DATA LISTING Start Marker

/-- `key.ldx` (R201, R202, R213). -/
def execKeyLdx (d a : Reg) (s : State) : Host.Outcome State Fault Refusal :=
  let name := s.rg a
  finish s (do
    let r ← s.keyRegion name .fx128
    damageCheck r name
    s.footCheck r name
    let v := clampTo 128 (loS 128) (hiS 128) (s.keyReadFx s.ck s.co.asid name.toNat r)
    .ok ((s.noteRequest s.ck (s.keyHome r name.toNat) none).pure 0 fun t =>
      (t.setG d (BitVec.ofNat 64 v)).setG (Fin.ofNat 32 (d.val + 1)) (BitVec.ofNat 64 (v / 2 ^ 64))))

/-- Scope cluster or wider: one that publishes, and that acts on the L1 (R129, R204). -/
def Scope.wide : Scope → Bool
  | .thread => false
  | .core => false
  | _ => true

/-- A scope whose publications carry the purlin too (R204). -/
def Scope.far : Scope → Bool
  | .die => true
  | .package => true
  | _ => false

/-- `key.pub` (R204, R205, R214): it completes at once where its batten is stalled, where it has nothing to carry or meets a
stall; else its publication goes on by itself and the thread waits for it. DESIGN CHOICE (log entry 71): at `e` = 0 nothing
is carried. -/
def execKeyPub (x : Scope) (e : BitVec 4) (d : Reg) (s : State) : Host.Outcome State Fault Refusal :=
  let p := s.newPub s.ck (some s.cur) false (Scope.far x)
  .next
    (if !Scope.wide x then s.pureG d stDone
    else if s.co.stall.isSome then s.pureG d stBusy
    else if p.over then s.pureG d (if p.met then stBusy else stDone)
    else if e = 0 then s.pureG d stTimeout
    else (s.modCo fun c => { c with pubs := c.pubs ++ [p] }).modTh fun t => t.block s.tick .waiting .publish d e.toNat)

/-- The run that a run identity names (Table 8-7). -/
inductive Run where
  | batten (ck : Nat)
  | purlin (cl : Nat)
  | beam (die : Nat)
  | footing (die : Nat)
  deriving DecidableEq, Repr

/-- The run of `key.fix` and `key.resume`, its existence and the launch's right to it checked (R215). DESIGN CHOICE (log
entry 72): the runs of an offline die exist; they are lost with it (R305), so they hold no stall. -/
def State.keyRun (s : State) (x : Word) : Except Stop Run :=
  let lvl := bitsAt x 0 2
  let die := bitsAt x 2 4
  let unit := bitsAt x 6 9
  let service := s.th.service
  let bad : Except Stop Run := .error (.trap { cause := cPermission, info := x })
  if x.toNat / 2 ^ 15 ≠ 0 ∨ 12 ≤ die then bad
  else
    match lvl with
    | 0 =>
      let ck := die * 512 + unit
      if service || (s.co.launch.isSome && (s.cor ck).launch == s.co.launch) then .ok (.batten ck) else bad
    | 1 =>
      let cl := die * 64 + unit
      if 64 ≤ unit then bad
      else if service || (List.range 8).any (fun i => s.co.launch.isSome && (s.cor (8 * cl + i)).launch == s.co.launch)
      then .ok (.purlin cl) else bad
    | 2 => if unit = 0 then .ok (.beam die) else bad
    | _ => if unit = 0 then .ok (.footing die) else bad

/-- The die of a run. -/
def Run.die : Run → Nat
  | .batten ck => coreDie ck
  | .purlin cl => cl / 64
  | .beam die => die
  | .footing die => die

/-- A request of the issuing core to a run, with the status that answers it (R215, R280). -/
def State.runReq (s : State) (r : Run) (status : Word) : State := s.noteRequest s.ck r.die (some status)

/-- The stall of a run. -/
def State.runStall (s : State) : Run → Option Stall
  | .batten ck => (s.cor ck).stall
  | .purlin cl => (s.clu cl).pstall
  | .beam die => (s.die die).bstall
  | .footing _ => none

/-- The address space of a run's stalled entry. -/
def State.runAsid (s : State) (r : Run) (key : Nat) : Nat :=
  match r with
  | .batten ck => (s.cor ck).asid
  | .purlin cl => s.clusterAsid cl
  | _ => key / 2 ^ 64

/-- R215: at launch level the stalled entry must be of the thread's own address space. -/
def State.ownStall (s : State) (r : Run) (x : Word) : Except Stop Unit :=
  match (s.runStall r).bind (·.key) with
  | some k => trapIf (!s.th.service && s.runAsid r k != s.co.asid) cPermission x
  | none => .ok ()

/-- A run's table changed at a key: the entry removed, or its value set. -/
def State.runSet (s : State) (r : Run) (key : Nat) (v : Option (BitVec 128)) : State :=
  let f := fun (m : AMap (BitVec 128)) => match v with | some x => m.set key x | none => m.erase key
  match r with
  | .batten ck => s.modCor ck fun c => { c with batten := f c.batten }
  | .purlin cl => s.modClu cl fun k => { k with purlin := f k.purlin }
  | .beam die => s.modDie die fun d => { d with beam := f d.beam }
  | .footing _ => s

/-- A run's stall written. -/
def State.setStall (s : State) (r : Run) (x : Option Stall) : State :=
  match r with
  | .batten ck => s.modCor ck fun c => { c with stall := x }
  | .purlin cl => s.modClu cl fun k => { k with pstall := x }
  | .beam die => s.modDie die fun d => { d with bstall := x }
  | .footing _ => s

/-- The value of `key.fix set` in a region's type (R215). -/
def fixValue (vt : VType) (x : Word) : Nat :=
  match vt with
  | .i32 => x.toNat % 2 ^ 32
  | .f32 => x.toNat % 2 ^ 32
  | .f16 => x.toNat % 2 ^ 16
  | .fx128 => wrapTo 128 x.toInt
  | _ => x.toNat

/-- A repair may have left room in a batten (R200). -/
def State.roomIn (s : State) : Run → State
  | .batten ck => s.wakeRoom ck
  | _ => s

/-- `key.fix` on the stalled entry (R215). -/
def State.keyFix (s : State) (d a : Reg) (f : Run → Nat → Option Stall × Option (BitVec 128)) :
    Host.Outcome State Fault Refusal :=
  finish s (do
    let r ← s.keyRun (s.rg a)
    s.ownStall r (s.rg a)
    match s.runStall r with
    | some st =>
      match st.key with
      | some k => .ok (((((s.runSet r k (f r k).2).setStall r (f r k).1).roomIn r).runReq r stDone).replyG d stDone)
      | none => .ok ((s.runReq r stCancelled).pureG d stCancelled)
    | none => .ok ((s.runReq r stCancelled).pureG d stCancelled))

/-- `key.fix drop` (R215): the run stays stalled with no stalled entry. -/
def execKeyFixDrop (d a _b : Reg) (s : State) : Host.Outcome State Fault Refusal :=
  s.keyFix d a fun r _ => ((s.runStall r).map fun st => { st with key := none }, none)

/-- `key.fix set` (R215). -/
def execKeyFixSet (d a b : Reg) (s : State) : Host.Outcome State Fault Refusal :=
  s.keyFix d a fun r k =>
    let vt := ((s.region (s.runAsid r k) (k % 2 ^ 64)).map (·.vt)).getD .i64
    (s.runStall r, some (BitVec.ofNat 128 (fixValue vt (s.rg b))))

/-- A run's merge restarted at its smallest remaining name (R215). -/
def State.restart (s : State) (r : Run) : State :=
  match r with
  | .batten ck => s.modCor ck fun c => { c with merging := namesOf c.batten }
  | .purlin cl => s.modClu cl (·.startDrain)
  | .beam die => s.modDie die fun d =>
    { d with settling := d.settling.map fun e => (e.1, if e.2.isEmpty then [] else d.quarter e.1) }
  | .footing _ => s

/-- `key.resume` (R215). -/
def execKeyResume (d a : Reg) (s : State) : Host.Outcome State Fault Refusal :=
  finish s (do
    let r ← s.keyRun (s.rg a)
    s.ownStall r (s.rg a)
    match s.runStall r with
    | some _ => .ok ((((s.setStall r none).restart r).runReq r stDone).replyG d stDone)
    | none => .ok ((s.runReq r stCancelled).pureG d stCancelled))

/-- The descriptor of a region (Table 8-1). -/
def descriptor (r : Region) : Nat :=
  opCode r.op + r.vt.code * 2 ^ 8 + r.fscale % 128 * 2 ^ 12 + r.fclass % 16 * 2 ^ 20 +
  (if r.homeLaunch then 2 ^ 24 else 0) + 2 ^ 31 +
  ((List.range 12).map fun i => if r.dmg.contains i then 2 ^ (32 + i) else 0).sum

/-- `key.info` (R216). -/
def execKeyInfo (d a : Reg) (s : State) : Host.Outcome State Fault Refusal :=
  .next (s.pureG d (BitVec.ofNat 64 (((s.region s.co.asid (s.rg a).toNat).map descriptor).getD 0)))

end Sys2Proof.Machine
end

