-- ==== Sys2Proof/Machine/Order.lean ====
section
/-! DEFINITION. Atomics, acquire, release and fence (R128, R129, R176 to R178, R278, R279). -/

namespace Sys2Proof.Machine

/-- REL(s), and what the form does after it: every dirty word is written through and acknowledged, then the batten is
published; the thread waits for a publication that is not over at once, and the form goes on when it is. A stall met is
not reported (R177, R178, R205). -/
def State.afterRel (s : State) (x : Scope) (f : State → State) : State :=
  if !Scope.wide x || s.th.released then f s
  else
    let s1 := s.l1Release s.ck
    let p := s1.newPub s.ck (some s.cur) true (Scope.far x)
    if p.over then f s1
    else (s1.modCor s.ck fun c => { c with pubs := c.pubs ++ [p] }).modTh fun t => t.block s.tick .waiting .publish 0 15

/-- ACQ(s) (R129, R177). -/
def State.acqAct (s : State) (x : Scope) : State := if Scope.wide x then s.l1Acquire s.ck else s

/-- `ord.acq` (R177). -/
def execOrdAcq (x : Scope) (s : State) : Host.Outcome State Fault Refusal := .next (s.acqAct x).reply

/-- `ord.rel` (R177). -/
def execOrdRel (x : Scope) (s : State) : Host.Outcome State Fault Refusal := .next (s.afterRel x State.reply)

/-- `ord.fence` (R177). -/
def execOrdFence (x : Scope) (s : State) : Host.Outcome State Fault Refusal := .next (s.afterRel x fun s => (s.acqAct x).reply)

/-- The one part of an aligned access to a PLAIN page (R177, R278). -/
def State.alignedPart (s : State) (acc : Acc) (ea : Word) (n : Nat) : Except Stop Part := s.wholePart acc kPlain ea n

/-- `n` bytes read at their home, an uncorrectable word trapping (R177, R278). -/
def State.homeRead (s : State) (pa n : Nat) : Except Stop Nat :=
  match (wordsOf pa n).find? s.lostWord with
  | some w => .error (.trap (uncorrectable w))
  | none => .ok (natOfBytes (memRead s.mem pa n))

/-- An access of the issuing core to a line at its home: its request and the line's way past the L2 (R273, R280). -/
def State.homeVisit (s : State) (p : Part) (reply : Option Word) : State :=
  (s.filterEnter p.pa (pteBd p.pte)).noteRequest s.ck (homeDie p.pa) reply

/-- `ord.ldaX` (R177). -/
def execOrdLda (x : Scope) (sz : Size) (d a : Reg) (s : State) : Host.Outcome State Fault Refusal :=
  finish s (do
    let p ← s.alignedPart .load (s.rg a) sz.bytes
    if Scope.wide x then
      let s1 := s.l1Flush s.ck p.pa sz.bytes
      let v ← s1.homeRead p.pa sz.bytes
      .ok (((s1.homeVisit p (some (BitVec.ofNat 64 v))).acqAct x).pureG d (BitVec.ofNat 64 v))
    else s.loadTo d [p])

/-- A value written at its home from a core: the L1 copy of its words stays valid and clean (R177). -/
def State.writeHome (s : State) (ck : Nat) (p : Part) (v : Nat) : State :=
  let s := s.l1Flush ck p.pa p.n
  let s := s.modCor ck fun c =>
    match c.l1.find (p.pa / 128) with
    | some l =>
      let l := l.update (p.pa % 128) p.n v
      { c with l1 := c.l1.set (p.pa / 128) { l with bad := l.bad &&& ~~~ wordMask (p.pa % 128) p.n } }
    | none => c
  (s.homeWrite p.pa (bytesOf v p.n)).noteRequest ck (homeDie p.pa) none

/-- `ord.stlX` (R177). -/
def execOrdStl (x : Scope) (sz : Size) (a b : Reg) (s : State) : Host.Outcome State Fault Refusal :=
  let v := (s.rg b).toNat % 2 ^ (8 * sz.bytes)
  finish s (do
    let p ← s.alignedPart .store (s.rg a) sz.bytes
    if Scope.wide x then
      match (wordsOf p.pa p.n).find? fun w => s.noStore s.ck p.pa p.n w with
      | some w => .error (.trap (uncorrectable w))
      | none => .ok (s.afterRel x fun s => (s.writeHome s.ck p v).reply)
    else s.storeFrom (s.rg a).toNat sz.bytes v [p])

/-! ## `amo` (R278, R279) -/

/-- A `w`-byte atomic at its home: the core's dirty words of the bytes go first, and its copies are invalidated. -/
def State.amo (s : State) (x : AmoPlace) (d a b : Reg) (f : Nat → Nat → Nat → Nat → Nat) :
    Host.Outcome State Fault Refusal :=
  let n := x.bytes
  let m := 2 ^ (8 * n)
  finish s (do
    let p ← s.alignedPart .store (s.rg a) n
    let c := (s.rg d).toNat % m
    let u := (s.rg b).toNat % m
    let s1 := (s.l1Flush s.ck p.pa n).l1Invalidate s.ck p.pa n
    match (wordsOf p.pa n).find? s1.lostWord with
    | some w => .ok (s1.trapNow (uncorrectable w))
    | none =>
      let o := natOfBytes (memRead s1.mem p.pa n)
      let s2 := (s1.homeWrite p.pa (bytesOf (f (8 * n) o u c % m) n)).homeVisit p (some (BitVec.ofNat 64 o))
      .ok (s2.replyG d (BitVec.ofNat 64 o)))

/-- `amo.swap` (R278, Table 14-4). -/
def execAmoSwap (x : AmoPlace) (d a b : Reg) (s : State) : Host.Outcome State Fault Refusal :=
  s.amo x d a b fun _ _ u _ => u

/-- `amo.add` (R278, Table 14-4). -/
def execAmoAdd (x : AmoPlace) (d a b : Reg) (s : State) : Host.Outcome State Fault Refusal :=
  s.amo x d a b fun _ o u _ => o + u

/-- `amo.and` (R278, Table 14-4). -/
def execAmoAnd (x : AmoPlace) (d a b : Reg) (s : State) : Host.Outcome State Fault Refusal :=
  s.amo x d a b fun _ o u _ => o &&& u

/-- `amo.or` (R278, Table 14-4). -/
def execAmoOr (x : AmoPlace) (d a b : Reg) (s : State) : Host.Outcome State Fault Refusal :=
  s.amo x d a b fun _ o u _ => o ||| u

/-- `amo.xor` (R278, Table 14-4). -/
def execAmoXor (x : AmoPlace) (d a b : Reg) (s : State) : Host.Outcome State Fault Refusal :=
  s.amo x d a b fun _ o u _ => o ^^^ u

/-- `amo.min` (R278, Table 14-4). -/
def execAmoMin (x : AmoPlace) (d a b : Reg) (s : State) : Host.Outcome State Fault Refusal :=
  s.amo x d a b fun w o u _ => if sgn w o ≤ sgn w u then o else u

/-- `amo.max` (R278, Table 14-4). -/
def execAmoMax (x : AmoPlace) (d a b : Reg) (s : State) : Host.Outcome State Fault Refusal :=
  s.amo x d a b fun w o u _ => if sgn w u ≤ sgn w o then o else u

/-- `amo.minu` (R278, Table 14-4). -/
def execAmoMinu (x : AmoPlace) (d a b : Reg) (s : State) : Host.Outcome State Fault Refusal :=
  s.amo x d a b fun _ o u _ => min o u

/-- `amo.maxu` (R278, Table 14-4). -/
def execAmoMaxu (x : AmoPlace) (d a b : Reg) (s : State) : Host.Outcome State Fault Refusal :=
  s.amo x d a b fun _ o u _ => max o u

/-- `amo.cas` (R278, Table 14-4). -/
def execAmoCas (x : AmoPlace) (d a b : Reg) (s : State) : Host.Outcome State Fault Refusal :=
  s.amo x d a b fun _ o u c => if o = c then u else o

end Sys2Proof.Machine
end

DATA LISTING End Marker

Every line above with the word "ofNat" belongs in the answer, copied as written.

      (t.setG d (BitVec.ofNat 64 v)).setG (Fin.ofNat 32 (d.val + 1)) (BitVec.ofNat 64 (v / 2 ^ 64))))
    (s.runStall r, some (BitVec.ofNat 128 (fixValue vt (s.rg b))))
  .next (s.pureG d (BitVec.ofNat 64 (((s.region s.co.asid (s.rg a).toNat).map descriptor).getD 0)))
      .ok (((s1.homeVisit p (some (BitVec.ofNat 64 v))).acqAct x).pureG d (BitVec.ofNat 64 v))
      let s2 := (s1.homeWrite p.pa (bytesOf (f (8 * n) o u c % m) n)).homeVisit p (some (BitVec.ofNat 64 o))
      .ok (s2.replyG d (BitVec.ofNat 64 o)))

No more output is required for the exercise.